Trump’s tax cuts could also accelerate the depletion of the Medicare trust fund, according to Sharona Hoffman, a professor of law and bioethics at Case Western Reserve University in Cleveland and author of “Aging with a Plan: How a Little Thought Today Can Vastly Improve Your Tomorrow.”

“However, Trump also increased Medicare Part B premiums to help pay for benefits and expanded Medicare coverage in several important ways,” Hoffman said in an email. “Harris is likely to continue the Biden Administration’s efforts to lower drug prices and extend coverage.”

She adds that Harris could raise taxes on high earners and close tax loopholes. That may serve to prolong the solvency of the Medicare trust fund.

[READ: Here’s How Much Money You Could Lose if Social Security Goes Bankrupt]

Long-Term Care

No retiree wants to think about requiring long-term care, but most will probably need some help as they age. A 2022 research brief published by the Department of Health and Human Services reported that 56% of those who reach age 65 will likely need long-term services and support. That care is expected to cost an average of $120,900.

“A Trump administration is likely to have a different approach to long-term care than a Harris administration,” Hoffman said. “Trump is likely to want to relax regulations and oversight over long-term care facilities as he did in his first term.”

Meanwhile, Harris may likely continue the Biden Administration’s work toward increasing regulatory requirements for nursing home staffing, transparency and long-term care worker protections, Hoffman says. She may also be likely to increase funding for Medicaid, including home and community-based services.

“Trump wants to do significant reductions to Medicaid,” Orestis says.

That could be detrimental to older Americans since state Medicaid programs are the nation’s primary payer of long-term care services. Nearly a third of Medicaid spending in 2020 was on long-term care, according to the Centers for Medicare and Medicaid Services.

Housing Costs

Housing prices continue to reach record highs, according to the July 2024 Case-Schiller National Home Price Index, and 55% of retirees polled for the EBRI Retirement Confidence Survey say they are somewhat or very concerned this trend will continue.

Cardone thinks Harris’s plan to give first-time homebuyers $25,000 in down payment assistance will only worsen the situation by inflating prices.

“The builder is going to raise the price of (a) home by $75,000,” he says. “Houses are unaffordable, and they are never going to be affordable again.”

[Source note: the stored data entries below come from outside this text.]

/-- R347, R348: what an agent holds of a line that is not on its way home: its state and present data. -/
def heldLine (s : State) (agent key : Nat) : Option (LState × List Byte × Bool) :=
  if isL1 agent then (Map.get? (s.core agent).l1 key).map (fun l => (l.st, l.data, l.poison))
  else (Map.get? (rdcOf s (agent - 0xC00)) key).map (fun l =>
    match dirtyOf s agent key with
    | some d => (.m, d.data, d.poison)
    | none => (l.st, l.data, l.poison))

/-- R345: an agent keeps a line with read permission only. -/
def downgrade (s : State) (agent key : Nat) (data : List Byte) (poison : Bool) : State :=
  let clean := fun (l : CLine) => { l with st := .s, data := data, poison := poison, owner := none }
  if isL1 agent then s.modCore agent (fun k => { k with l1 := Map.modify k.l1 key clean })
  else
    let die := agent - 0xC00
    let s := setRdc s die (Map.modify (rdcOf s die) key clean)
    { s with cores := s.cores.map (fun ck =>
        if coreDie ck.1 = die then (ck.1, { ck.2 with l1 := Map.modify ck.2.l1 key clean }) else ck) }

def sendAnswer (s : State) (m : Msg) (data : Option (List Byte)) (poison keep : Bool) : State :=
  sendMsg s { mkMsg s .answer m.line m.agent with data := data, poison := poison, keep := keep }

/-- A recall reaches its agent: it gives up the line, or keeps S when `keep`; data that are dirty go with the
answer. A line in the eviction buffer, or not held, is answered without data. A fenced core answers nothing
(R387). -/
def recallAgent (s : State) (m : Msg) (keep : Bool) : State :=
  let key := lineKey s (64 * m.line)
  if isL1 m.agent && (s.core m.agent).fenced then s
  else match heldLine s m.agent key with
  | none => sendAnswer s m none false false
  | some (st, data, poison) =>
    let s := if keep then downgrade s m.agent key data poison else dropHeld s m.agent key
    sendAnswer s m (if st = .m then some data else none) poison keep

/-- INV (R344): the agent drops its S copy and acknowledges. -/
def execInv (line agent : Nat) (s : State) : Host.Outcome State Fault Refusal :=
  arrive s (.inv line agent) (isMsg .inv line agent) (fun s m => recallAgent s m false)

/-- RCL (R344): the agent gives up E or M. -/
def execRcl (line agent : Nat) (s : State) : Host.Outcome State Fault Refusal :=
  arrive s (.rcl line agent) (isMsg .rcl line agent) (fun s m => recallAgent s m false)

/-- DWG (R344): the agent keeps S. -/
def execDwg (line agent : Nat) (s : State) : Host.Outcome State Fault Refusal :=
  arrive s (.dwg line agent) (isMsg .dwg line agent) (fun s m => recallAgent s m true)

/-- The threads of a core. -/
def coreThreads (s : State) (c : Nat) : List TRef := (Map.keys (s.core c).threads).map (fun k => ⟨c, k⟩)

/-- The threads of a die. -/
def dieThreads (s : State) (die : Nat) : List TRef :=
  ((Map.keys s.cores).filter (fun c => coreDie c = die)).flatMap (coreThreads s)

/-- ACK (R347): the eviction buffer entry is free, and what waited for it goes on. -/
def execAck (line agent : Nat) (s : State) : Host.Outcome State Fault Refusal :=
  arrive s (.ack line agent) (isMsg .ack line agent) (fun s m =>
    let key := lineKey s (64 * m.line)
    if isL1 m.agent then
      let s := s.modCore m.agent (fun k => { k with xbuf := Map.erase k.xbuf key })
      unblock (pumpThreads s (coreThreads s m.agent))
    else
      let die := m.agent - 0xC00
      let s := setRdcX s die (Map.erase (rdcXOf s die) key)
      unblock (pumpThreads s (dieThreads s die)))

/-- The address of the first piece of a thread's access on a line. -/
def lineVa (s : State) (r : TRef) (rid : Option Nat) (line : Nat) : Word :=
  match waitedPiece s r rid (fun u => u.out.isNone && (match u.place with
      | some (.page _ _ pa) => pa / 64 = line
      | _ => false)) with
  | some (_, u) => u.va
  | none => 0#64

/-- R353, R159: an engine's message is refused: its command stops, with status bit 4 and the line. -/
def refuseCmd (s : State) (id line : Nat) : State :=
  modCmd s id (fun c => { c with
    stopped := true, toOwn := [], toPin := []
    status := if c.status.getLsbD 4 then c.status
      else c.status ||| BitVec.ofNat 64 (16 + domAddr s.pkg (64 * line) / 2 ^ 16 * 2 ^ 16) })

/-- The event that carries a command on. -/
def cmdEvent (c : Cmd) : Event :=
  match c.instr with
  | .gath _ _ x => if x.scat && !c.stopped then .gathScatterRow c.id else .engineComplete c.id
  | _ => .engineComplete c.id

/-- R349: a line leaves a command's ownership. -/
def disownLine (s : State) (line id : Nat) : State :=
  let s := modCmd s id (fun c => { c with owned := c.owned.filter (· != line), buf := Map.erase c.buf line })
  match Map.get? s.cmds id with
  | some c => if c.owned.isEmpty then s.post (cmdEvent c) else s
  | none => s

/-- NACK (R353): the thread faults LEASE with the old generation; an engine's command stops, and gives up the line of a
refused EW or REL; the agent rejoins. -/
def execNack (line agent : Nat) (s : State) : Host.Outcome State Fault Refusal :=
  arrive s (.nack line agent) (isMsg .nack line agent) (fun s m =>
    let s := match m.thread with
      | some r => failAcc s r m.rid (mkFault fcLease (lineVa s r m.rid m.line) (m.gen.zeroExtend 64))
      | none => s
    let s := match m.cmd with
      | some id =>
        let s := refuseCmd s id m.line
        (if m.keep then disownLine s m.line id else s).post (.engineComplete id)
      | none => s
    s.post (.leaseRejoin (homeDie (64 * m.line)) m.agent))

Trump has no specific housing proposal but has indicated he favors keeping interest rates low to improve affordability. “He did put pressure on the Fed to keep interest rates low,” Cardone says of the former president’s tenure in office.

Taxes

The Tax Cuts and Jobs Act of 2017, passed by the Trump Administration, significantly changed the tax code. It eliminated personal exemptions, nearly doubled the standard deduction and limited some itemized deductions, such as those for state and local taxes.

The law is scheduled to sunset in 2026, and Casey says many of his clients are focused on what will happen to their tax bill. His impression is that Trump would probably extend the bill while Harris would allow some provisions to sunset, specifically those benefiting taxpayers earning more than $400,000.